Collyear -v- CGU Insurance [2008] NSWCA 92

Supreme Court of New South Wales Court of Appeal

Giles JA; Hodgson JA; Handley AJA

In Brief

  • This was a claim for contribution by Lloyds against CGU Insurance relying on the principles of double insurance that failed because Lloyds did not establish that CGU had a common or co-ordinate liability in respect of the indemnity paid by Lloyds to its insured.
  • The indemnity paid by Lloyds was to one of the entities insured under its policy (the tenant) to comply with its contractual obligations under a lease to reinstate damaged premises at the request of the landlord.
  • The landlord was covered under the Lloyds' policy (and under the CGU policy) however the indemnity was paid by Lloyds to the tenant (not to the landlord)
  • Furthermore, as the landlord had been indemnified by the reinstatement of the premises by the tenant (for which it received payment under the Lloyds' policy), the landlord had suffered no loss in respect of which it could be indemnified under the CGU policy.

Facts

  • On 9 January 2001 the "Lagoon Restaurant" at North Wollongong was destroyed by fire.
  • The premises were owned by the Stuart Park Reserve Trust (the Trustee) which was managed by the Wollongong City Council.
  • The restaurant was operated by Emibarb Pty Ltd under a lease from the Trustee that contained a term that if the property was damaged the landlord could notify the tenant that it required the damage to be repaired.
  • Following the fire, the Council, on behalf of the Trustee, gave such requirement notice to Emibarb to repair the damage by reinstating the restaurant premises.
  • Emibarb had a policy of insurance with certain underwriters at Lloyds. This policy identified the property insured as extending to "property belonging to the Insured or for Damage to which property the Insured is legally responsible or for which the Insured has assumed responsibility to insure..."
  • The Council had a policy with CGU Insurance that covered its interest in the premises. The terms of the CGU policy did not cover the interests of Emibarb in the premises. The policy also had a term covering the interests of other parties which included the insurable interests of the Trustee.
  • Emibarb lodged a claim under the Lloyds' policy for the reinstatement costs of the restaurant premises and received $3,750,000 in full settlement of that claim.
  • Lloyds then claimed contribution from CGU on the basis of the double insurance principle.
  • The primary Judge at first instance rejected the claim by Lloyds for contribution finding that there was no dual insurance by the operation of the two policies and consequently no claim for contribution. The Lloyds underwriters appealed.

On Appeal

  • The appeal was dismissed.
  • The Court confirmed the long established principles of double insurance to the effect that each insurer must be liable under its policy to indemnify the Insured against the happening which had given rise to the Insured's loss or liability. An insurer seeking contribution from a co-insurer must establish that:

(a) It is liable to indemnify the Insured under its own policy;

(b) It has paid out sums in respect of that liability;

(c) The co-insurer is also liable under its policy to indemnify the Insured; and

(d) The co-insurer has not paid out any moneys to meet its liability to the Insured.

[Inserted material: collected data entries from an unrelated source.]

-- ==== Sys2Proof/Machine/GrnOps.lean ====
section
/-!
DEFINITION. Shared operations of Garnet (chapter "Extent Map, Onyx Cache and Garnet Commit Groups"): map changes of a stripe,
checkpoints, the loading of the map.
-/

namespace Sys2Proof.Machine

/-- Change Garnet. -/
def State.grnU (s : State) (f : Grn → Grn) : State := { s with grn := f s.grn }

/-- The PCA of the next position of a RUN (R341, R342). -/
def runNext (e : RunE) : Nat :=
  let arms := (List.range 4).filter (fun a => bitOf e.arms a == 1)
  let t := (arms.takeWhile (· != pcaArm e.pca0)).length + e.count
  mkPca (pcaLayer e.pca0) ((arms[t % max 1 arms.length]?).getD 0) (pcaZone e.pca0) (pcaSlot e.pca0 + t / max 1 arms.length)

/-- Enter a verified member (R342): a rewritten one takes a MEMBER entry, another extends its RUN or starts one. -/
def mapMember (s : State) (t : Stripe) (m : Mem) : State :=
  let S := serial48 t.serial
  let lay := if t.narrow then t.setA else 0
  let (d, s) := ensureDisc s m.disc
  if m.rewritten then addEntry s (.member ⟨false, m.rot, m.station, d, lay, S, m.pca, m.time⟩)
  else
    let arms := Nat.lor m.arms (2 ^ pcaArm m.pca)
    match (runs s).find? (fun q => q.2.ws == m.station && q.2.disc == d && q.2.layout == lay && q.2.arms == arms &&
        q.2.serial0 + q.2.count == S && runNext q.2 == m.pca) with
    | some (i, e) => putEntry s i (.run { e with count := e.count + 1 })
    | none => addEntry s (.run ⟨m.station, arms, d, lay, S, 1, m.pca, m.time⟩)

/-- The pages a cluster's blocks still hold in the buffer. -/
def clusterPages (s : State) (c : Clu) : List Nat :=
  c.bpns.filter (fun b => ((smGet s.buf.pages b).map (fun p => p.vol == c.vol && p.ver == c.ver && p.group == c.group && p.st == .joined)).getD false)

/-- The blocks of a cluster up to the last one whose content is not lost (R324). A lost block before that keeps its place in the entry, and reads
find the entry with LOST set (R335, R341). -/
def liveBlocks (s : State) (c : Clu) : Nat :=
  let lost := fun (b : Nat) => ((smGet s.buf.pages b).map (fun p => p.lost && p.vol == c.vol && p.ver == c.ver)).getD false
  ((c.bpns.zipIdx.filter (fun q => !lost q.1)).map (fun q => q.2 + 1)).foldl max 0

/-- Enter the data of a stripe (R342): it extends the stream's LOGICAL entry or takes a new one; a SEAL cluster takes a SEAL entry.
The data of a group that was rolled back stays unmapped (R354). -/
def mapData (s : State) (t : Stripe) (j : Nat) (c : Clu) : State :=
  let S := serial48 t.serial
  if c.typ = 5 then addEntry s (.sealed ⟨c.vol, t.k, t.p, t.narrow, j, c.bytes.length, S, c.reel⟩)
  else if (c.group ≠ 0 ∧ (clusterPages s c).isEmpty = true) ∨ liveBlocks s c = 0 then s
  else
    match (logicals s).find? (fun q =>
        let e := q.2
        let at' := e.member0 + e.blocks / 16
        !e.lost && e.vol == c.vol && e.reel == c.reel && e.version == c.ver && e.group == c.group && e.k == t.k && e.p == t.p &&
          e.narrow == t.narrow && e.blocks % 16 == 0 && e.lba + e.blocks == c.lba &&
          e.stripe0 + at' / max 1 e.k == S && at' % max 1 e.k == j) with
    | some (i, e) => putEntry s i (.logical { e with blocks := e.blocks + liveBlocks s c })
    | none => addEntry s (.logical ⟨false, c.vol, t.k, t.p, t.narrow, j, c.ver, c.lba, liveBlocks s c, c.group, S, c.reel⟩)

/-- The oldest stripe, by serial, whose members have all passed or been dropped (R342). One that has lost more members in flight than its
parities can replace stays in the buffer until rebuilt members have passed (R24). (log entry 30) -/
def mappable (s : State) : Option Stripe :=
  (s.tpz.stripes.filter (fun t => t.serial != 0 && t.mems.all (fun m => m.st != .queued) &&
      decide ((t.mems.filter (fun m => m.st == .absent)).length ≤ t.p))).foldl
    (fun best t => match best with
      | none => some t
      | some b => if t.serial < b.serial then some t else some b) none

/-- Stages 8 and 9 of R21 for a stripe: its map changes, and the release of its pages. Stage 8 has not finished while the changes are not visible:
the pages of a group wait until it is. -/
def mapStripe (s : State) (t : Stripe) : State :=
  let s := s.each (t.mems.filter (fun m => m.st == .verified)) (fun s m => mapMember s t m)
  let s := s.each t.data.zipIdx (fun s c => mapData s t c.2 c.1)
  let s := s.each stations recordFronts
  let bs := t.data.flatMap (clusterPages s)
  let s := pagesU s (fun b _ => bs.contains b) (fun p => { p with mapped := true })
  let s := letGo s (bs.filter (fun b => ((smGet s.buf.pages b).map (fun p => grpVisible s p.group)).getD false))
  s.tpzU (fun z => { z with stripes := z.stripes.filter (fun x => x.serial != t.serial) })

/-- A page of a group holds data that is not mapped yet (R358). What is lost never will be. -/
def unmapped (s : State) (g : Nat) : Bool := s.buf.pages.any (fun p => p.2.group == g && !p.2.mapped && !p.2.lost)

/-- A LOGICAL entry is left out at a cut (R358): its group is not visible, or still has data that is not mapped. -/
def hiddenAtCut (s : State) (e : Entry) : Bool :=
  match e with
  | .logical l => l.group != 0 && (!grpVisible s l.group || unmapped s l.group)
  | _ => false

/-- A record of a checkpoint (R357): index, DELETE, entry. -/
def ckptRecord (s : State) (i : Nat) : List Byte :=
  match (smGet s.grn.entries i).filter (fun e => !hiddenAtCut s e) with
  | some e => bytesBE 4 i ++ entryBytes e
  | none => bytesBE 4 (i + 2 ^ 31) ++ List.replicate 32 0#8

/-- Cut a list into parts of 1,818 records, one part at least (R357). (log entry 35) -/
def ckptParts : Nat → List Nat → List (List Nat)
  | 0, l => [l]
  | k + 1, l => if l.length ≤ 1818 then [l] else l.take 1818 :: ckptParts k (l.drop 1818)

/-- The ceilings that a checkpoint sets (R363): reservations above the live values, capped where the numbers end. -/
def nextOf (s : State) : Nat × Nat × Nat :=
  (min (2 ^ 32) (s.grn.nextGroup + 2 ^ 16), min (2 ^ 32) (s.grn.nextReel + 2 ^ 12), min (2 ^ 48) (nextSerial s + 2 ^ 24))

/-- A ceiling in a field of 32 bits (R357): that of numbers that are all issued is held as the highest number. (log entry 35) -/
def ceilWord (n : Nat) : List Byte := bytesBE 4 (min (2 ^ 32 - 1) n)

/-- The user bytes of a part of a checkpoint (R357). -/
def partBytes (s : State) (seq base part parts : Nat) (l : List Nat) : List Byte :=
  let (g, r, st) := nextOf s
  bytesBE 4 0x4D415043 ++ bytesBE 8 seq ++ bytesBE 8 base ++ bytesBE 4 part ++ bytesBE 4 parts ++ bytesBE 4 l.length ++ ceilWord g ++
    ceilWord r ++ bytesBE 8 st ++ bytesBE 8 s.now ++ bytesBE 8 0 ++ l.flatMap (ckptRecord s)

/-- Blank slots in the map zones of a station's disc (R360): 16 layers, two zones of 1,024 slots, four arms. -/
def mapRoom (s : State) (n : Fin 8) : Nat :=
  let used := ((s.grn.chains[n]).fronts).map (fun f => f.2 - (if f.1 / 4 % 2 = 1 then dataEnd else 0))
  131072 - used.foldl (· + ·) 0

/-- A checkpoint reaches a disc as a base (R359, R360): where one is asked for, where the disc needs one, or where BASE_EVERY deltas have followed. (log entry 35) -/
def sendsBase (s : State) (base : Bool) (n : Fin 8) : Bool :=
  let c := s.grn.chains[n]
  base || c.needBase || c.base == 0 || s.g R.GRN_CKPT_CTRL_BASE_EVERY ≤ c.deltas

/-- The parts of a checkpoint are queued to a station (R359, R360): a base where the disc needs one. Fields of a MAP cluster's header for
which R83 names no value are 0. (log entry 80) -/
def sendCkpt (seq : Nat) (base : Bool) (s : State) (n : Fin 8) : State × CkptSt :=
  let c := s.grn.chains[n]
  let base := sendsBase s base n
  let ids := if base then (s.grn.entries.filter (fun e => !hiddenAtCut s e.2)).map Prod.fst else s.grn.changed
  let parts := ckptParts ids.length ids
  let hdr : Hdr := ⟨4, 0xFFFF, 0, 0, 0, 0, 0, 0, 0, 0, 0, 0, false, false, false, 0xFFFFFFFF, 0xFF, none⟩
  let s := s.each parts.zipIdx (fun s q =>
    let bs := partBytes s seq (if base then seq else c.base) q.2 parts.length q.1
    queueJob s n ⟨.mapPart, false, { hdr with valid := bs.length }, 0, bs, 0, none, seq, q.2⟩ false)
  (s, ⟨n.val, base, parts.length, 0, false, []⟩)

/-- Queue a checkpoint to stations in turn. (log entry 35) -/
def sendCkpts (seq : Nat) (base : Bool) (s : State) : List (Fin 8) → State × List CkptSt
  | [] => (s, [])
  | n :: t =>
    let (s, c) := sendCkpt seq base s n
    let (s, l) := sendCkpts seq base s t
    (s, c :: l)

/-- The groups whose data a cut covers as a whole (R358). -/
def coveredGroups (s : State) : List Nat :=
  (s.grn.groups.filter (fun g => g.st == .visible && !unmapped s g.id)).map Grp.id

/-- The stations of these whose discs still take checkpoints (R360). -/
def ckptRoom (s : State) (stns : List (Fin 8)) : List (Fin 8) := stns.filter (fun n => 577 ≤ mapRoom s n)

/-- Take a checkpoint on stations, for commands that wait for it (R357 to R360). The next delta of a disc builds on the base it is sent now. A disc
left out needs a base next. (log entries 35, 36) -/
def takeCkpt (s : State) (stns : List (Fin 8)) (base : Bool) (tags : List Nat) : State :=
  let stns := ckptRoom s stns
  if stns.isEmpty then s
  else
    let seq := s.grn.nextSeq
    let (g, r, st) := nextOf s
    let groups := coveredGroups s
    let sent := fun (n : Fin 8) => sendsBase s base n
    let (s, l) := sendCkpts seq base s stns
    let k : Ckpt := ⟨seq, tags, groups, l, g, r, st, s.hqe.nextAdm⟩
    let later := s.grn.changed.filter (fun i => ((smGet s.grn.entries i).map (hiddenAtCut s)).getD false)
    s.grnU (fun x => { x with
      nextSeq := seq + 1, changed := later, ceilingDue := false, ckpts := x.ckpts ++ [k],
      chains := Vector.ofFn (fun (n : Fin 8) =>
        let c := x.chains[n]
        if !stns.contains n then { c with needBase := true }
        else if sent n then { c with base := seq, deltas := 0, needBase := false }
        else { c with deltas := c.deltas + 1 }) })

/-- A live number is within one quarter of its reservation of a ceiling that can still rise (R363). -/
def nearCeiling (live ceil quarter limit : Nat) : Bool := decide (ceil ≤ live + quarter) && decide (ceil < limit)

/-- Garnet takes a delta checkpoint at once when a live value comes near its ceiling (R363), unless one that raises it is under way; where no
station can take it, it stays due. (log entry 35) -/
def ceilingCkpt (s : State) : State :=
  let g := s.grn
  let top := fun (c : Nat) (f : Ckpt → Nat) => (g.ckpts.map f).foldl max c
  if s.on R.GRN_STATUS_LOADED && (nearCeiling g.nextGroup (top g.ceilGroup Ckpt.nextGroup) (2 ^ 14) (2 ^ 32) ||
      nearCeiling g.nextReel (top g.ceilReel Ckpt.nextReel) (2 ^ 10) (2 ^ 32) ||
      nearCeiling (nextSerial s) (top g.ceilStripe Ckpt.nextStripe) (2 ^ 22) (2 ^ 48)) then
    let t := takeCkpt s (availSet s) false []
    if t.grn.nextSeq = g.nextSeq then s.grnU (fun g => { g with ceilingDue := true }) else t
  else s

/-- The blocks of a LOGICAL entry that lie in a stripe: the first and how many (R341). -/
def stripeBlocks (e : LogicalE) (S : Nat) : Nat × Nat :=
  let lo := max e.member0 ((S - e.stripe0) * e.k)
  let hi := min (e.member0 + (e.blocks + 15) / 16) ((S - e.stripe0 + 1) * e.k)
  if S < e.stripe0 ∨ hi ≤ lo then (e.lba, 0)
  else
    let first := 16 * (lo - e.member0)
    (e.lba + first, min (16 * (hi - lo)) (e.blocks - first))

/-- Data that a FLUSH covers lies in a stripe that has absent members (R382). (log entry 79) -/
def flushDegraded (s : State) (c : Cmd) : Bool :=
  let (waiting, mapped) := c.cover.getD ([], [])
  (logicals s).any (fun q =>
    let e := q.2
    e.vol == c.sqe.vol && !e.lost && s.tpz.rebuilds.any (fun r =>
      let (a, n) := stripeBlocks e (serial48 r.serial)
      waiting.any (fun w => w.1 == e.vol && w.2.2 == e.version && decide (a ≤ w.2.1) && decide (w.2.1 < a + n)) ||
        mapped.any (fun m => m.2.2 == e.version && decide (a < m.1 + m.2.1) && decide (m.1 < a + n))))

  • The Lloyds' policy covered Emibarb's interest as lessee, and extended to Emibarb's liability under the clause of the lease requiring reinstatement of the premises at the request of the landlord. This followed from the wording of the policy stating that the property insured included property "for Damage to which property the Insured is legally responsible."
  • The Lloyds' policy also covered the interests of the Trustee as lessor and owner and required Lloyds to indemnify the Trustee in the event of damage. However, since the obligation was no more than to "indemnify" the Trustee, this obligation would not result in any liability to pay money under the policy unless the Trustee suffered loss against which it was to be indemnified.
  • As the Trustee had required Emibarb to reinstate the premises pursuant to the lease and as that had been done by Emibarb, the Trustee's loss had been eliminated, not by any payment under the Lloyds' policy but by Emibarb's compliance with its contractual obligations under the lease. The Trustee, having been indemnified by the tenant (Emibarb) in respect of the damage to the premises (i.e., by reinstating them) the Trustee had suffered no loss which could be the subject of a claim under the CGU policy or the Lloyds' policy.
  • Although each policy did cover the same risk for the Trustee, the Lloyds' policy in addition covered a different risk to Emibarb, namely the risk that Emibarb would be required to reinstate the premises under the lease; the payment actually made by Lloyds was in respect of that different risk. Although both policies did cover identical losses of identical insureds (the Trustee), the Trustee did not receive any indemnity against that loss from Lloyds.
  • Although both policies insured the landlord (the Trustee) against the loss it initially sustained, ultimately it sustained no loss. The CGU policy did not insure the tenant against the loss it sustained being the liability it incurred to reinstate the premises at the request of the landlord in accordance with the terms of the lease.